> [RECORD EXCERPTS]
══════
/-- A compute or routing entry that is being re-cast to storage at this tide, whose tile no other move has taken (R160). Which
of several serves is not stated: the model takes the first of the role map's list (notes/assumptions/91.md). -/
def State.recastAtTide (s : State) (vd boundary : Nat) : Option (Nat × Nat) :=
  ((s.vd vd).rolemap.find? fun x => (x.2.role = 1 || x.2.role = 3) && x.2.newrole = 2 && (x.2.state = 1 || x.2.state = 2) &&
    (x.2.notice.any fun n => n.kind = 0 && n.tide ≤ boundary)).map fun x => (x.1, x.2.phys)

/-- Does an entry's old tile leave the device with its move? -/
def Entry.leaving (e : Entry) : Bool := e.newrole = 0 || e.notice.any fun n => n.kind = 3

/-- The new home of a storage entry: the pool tile kept for it or one within the quota, a tile re-cast to storage at this
tide, or none, which is backing pages (R160, R225). -/
def State.newHome (s : State) (vd lid boundary : Nat) : State :=
  let e := s.entry vd lid
  match e.target.or (if s.homeRoom vd e.leaving then s.poolNear vd e.phys else none) with
  | some n => (s.castTile n (some (vd, lid)) 2).modEntry vd lid fun e => { e with target := some n }
  | none =>
    match s.recastAtTide vd boundary with
    | some (l, n) =>
      -- that entry gives its tile up
      (s.modEntry vd l fun e => { e with newrole := 0 }).modEntry vd lid fun e => { e with target := some n }
    | none => s

/-- An entry that a wake left dark is cast: it is stable at once on its tile (R158, R315); its generation rises where that
is not the one it last held. Where its tile has been retired meanwhile it stays dark. -/
def State.relight (s : State) (vd lid : Nat) : State :=
  let e := s.entry vd lid
  let e' : Entry := { e with newrole := 0, notice := none, target := none }
  let said (s : State) (e' : Entry) (phys : Option Nat) : State := match e.notice with
    | some n => s.endRecord vd n (noticeRecord 2 lid e'.gen.toNat e.role e.role s.cycles n.noticed none phys none)
    | none => s
  match e.target with
  | none => said (s.modEntry vd lid fun _ => e') e' none
  | some n =>
    let e' := { e' with state := 0, phys := n, gen := if n = e.phys then e.gen else e.gen + 1 }
    (said ((s.castTile n (some (vd, lid)) e.role).modEntry vd lid fun _ => e') e' (some n)).migrateEvents vd

/-- ROLE_MOVE_BEGIN for one entry. What has left for its home still reaches it there, and is applied, until the move completes,
which is when the model has the home copy; after that the home sends it on (R162). -/
def State.beginMove (s : State) (vd lid boundary : Nat) : State :=
  let e := s.entry vd lid
  if e.state = 3 then s.relight vd lid else
  let s := s.modEntry vd lid fun e => { e with state := 2 }
  if e.role = 1 then (s.landAt vd lid).leaveTile vd e.phys
  else if e.role = 2 ∧ !e.backed then s.newHome vd lid boundary
  else s

/-- The entries whose effective tide has come: storage entries first, for a re-cast tile of the same tide may serve
them. -/
def State.dueMoves (s : State) (boundary : Nat) : List (Nat × Nat) :=
  let due (x : Nat × Entry) : Bool := (x.2.state = 1 || x.2.state = 3) && x.2.notice.any fun n => n.tide ≤ boundary
  let all := s.vds.flatMap fun v => (v.2.rolemap.filter due).map fun x => (v.1, x.1, x.2.role)
  ((all.filter fun x => x.2.2 = 2) ++ all.filter fun x => x.2.2 ≠ 2).map fun x => (x.1, x.2.1)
══════
> [TASK DETAILS] Copy each entry above exactly, character for character.

> [ANSWER]
/-- A compute or routing entry that is being re-cast to storage at this tide, whose tile no other move has taken (R160). Which
of several serves is not stated: the model takes the first of the role map's list (notes/assumptions/91.md). -/
def State.recastAtTide (s : State) (vd boundary : Nat) : Option (Nat × Nat) :=
  ((s.vd vd).rolemap.find? fun x => (x.2.role = 1 || x.2.role = 3) && x.2.newrole = 2 && (x.2.state = 1 || x.2.state = 2) &&
    (x.2.notice.any fun n => n.kind = 0 && n.tide ≤ boundary)).map fun x => (x.1, x.2.phys)

/-- Does an entry's old tile leave the device with its move? -/
def Entry.leaving (e : Entry) : Bool := e.newrole = 0 || e.notice.any fun n => n.kind = 3

/-- The new home of a storage entry: the pool tile kept for it or one within the quota, a tile re-cast to storage at this
tide, or none, which is backing pages (R160, R225). -/
def State.newHome (s : State) (vd lid boundary : Nat) : State :=
  let e := s.entry vd lid
  match e.target.or (if s.homeRoom vd e.leaving then s.poolNear vd e.phys else none) with
  | some n => (s.castTile n (some (vd, lid)) 2).modEntry vd lid fun e => { e with target := some n }
  | none =>
    match s.recastAtTide vd boundary with
    | some (l, n) =>
      -- that entry gives its tile up
      (s.modEntry vd l fun e => { e with newrole := 0 }).modEntry vd lid fun e => { e with target := some n }
    | none => s

/-- An entry that a wake left dark is cast: it is stable at once on its tile (R158, R315); its generation rises where that
is not the one it last held. Where its tile has been retired meanwhile it stays dark. -/
def State.relight (s : State) (vd lid : Nat) : State :=
  let e := s.entry vd lid
  let e' : Entry := { e with newrole := 0, notice := none, target := none }
  let said (s : State) (e' : Entry) (phys : Option Nat) : State := match e.notice with
    | some n => s.endRecord vd n (noticeRecord 2 lid e'.gen.toNat e.role e.role s.cycles n.noticed none phys none)
    | none => s
  match e.target with
  | none => said (s.modEntry vd lid fun _ => e') e' none
  | some n =>
    let e' := { e' with state := 0, phys := n, gen := if n = e.phys then e.gen else e.gen + 1 }
    (said ((s.castTile n (some (vd, lid)) e.role).modEntry vd lid fun _ => e') e' (some n)).migrateEvents vd

/-- ROLE_MOVE_BEGIN for one entry. What has left for its home still reaches it there, and is applied, until the move completes,
which is when the model has the home copy; after that the home sends it on (R162). -/
def State.beginMove (s : State) (vd lid boundary : Nat) : State :=
  let e := s.entry vd lid
  if e.state = 3 then s.relight vd lid else
  let s := s.modEntry vd lid fun e => { e with state := 2 }
  if e.role = 1 then (s.landAt vd lid).leaveTile vd e.phys
  else if e.role = 2 ∧ !e.backed then s.newHome vd lid boundary
  else s

/-- The entries whose effective tide has come: storage entries first, for a re-cast tile of the same tide may serve
them. -/
def State.dueMoves (s : State) (boundary : Nat) : List (Nat × Nat) :=
  let due (x : Nat × Entry) : Bool := (x.2.state = 1 || x.2.state = 3) && x.2.notice.any fun n => n.tide ≤ boundary
  let all := s.vds.flatMap fun v => (v.2.rolemap.filter due).map fun x => (v.1, x.1, x.2.role)
  ((all.filter fun x => x.2.2 = 2) ++ all.filter fun x => x.2.2 ≠ 2).map fun x => (x.1, x.2.1)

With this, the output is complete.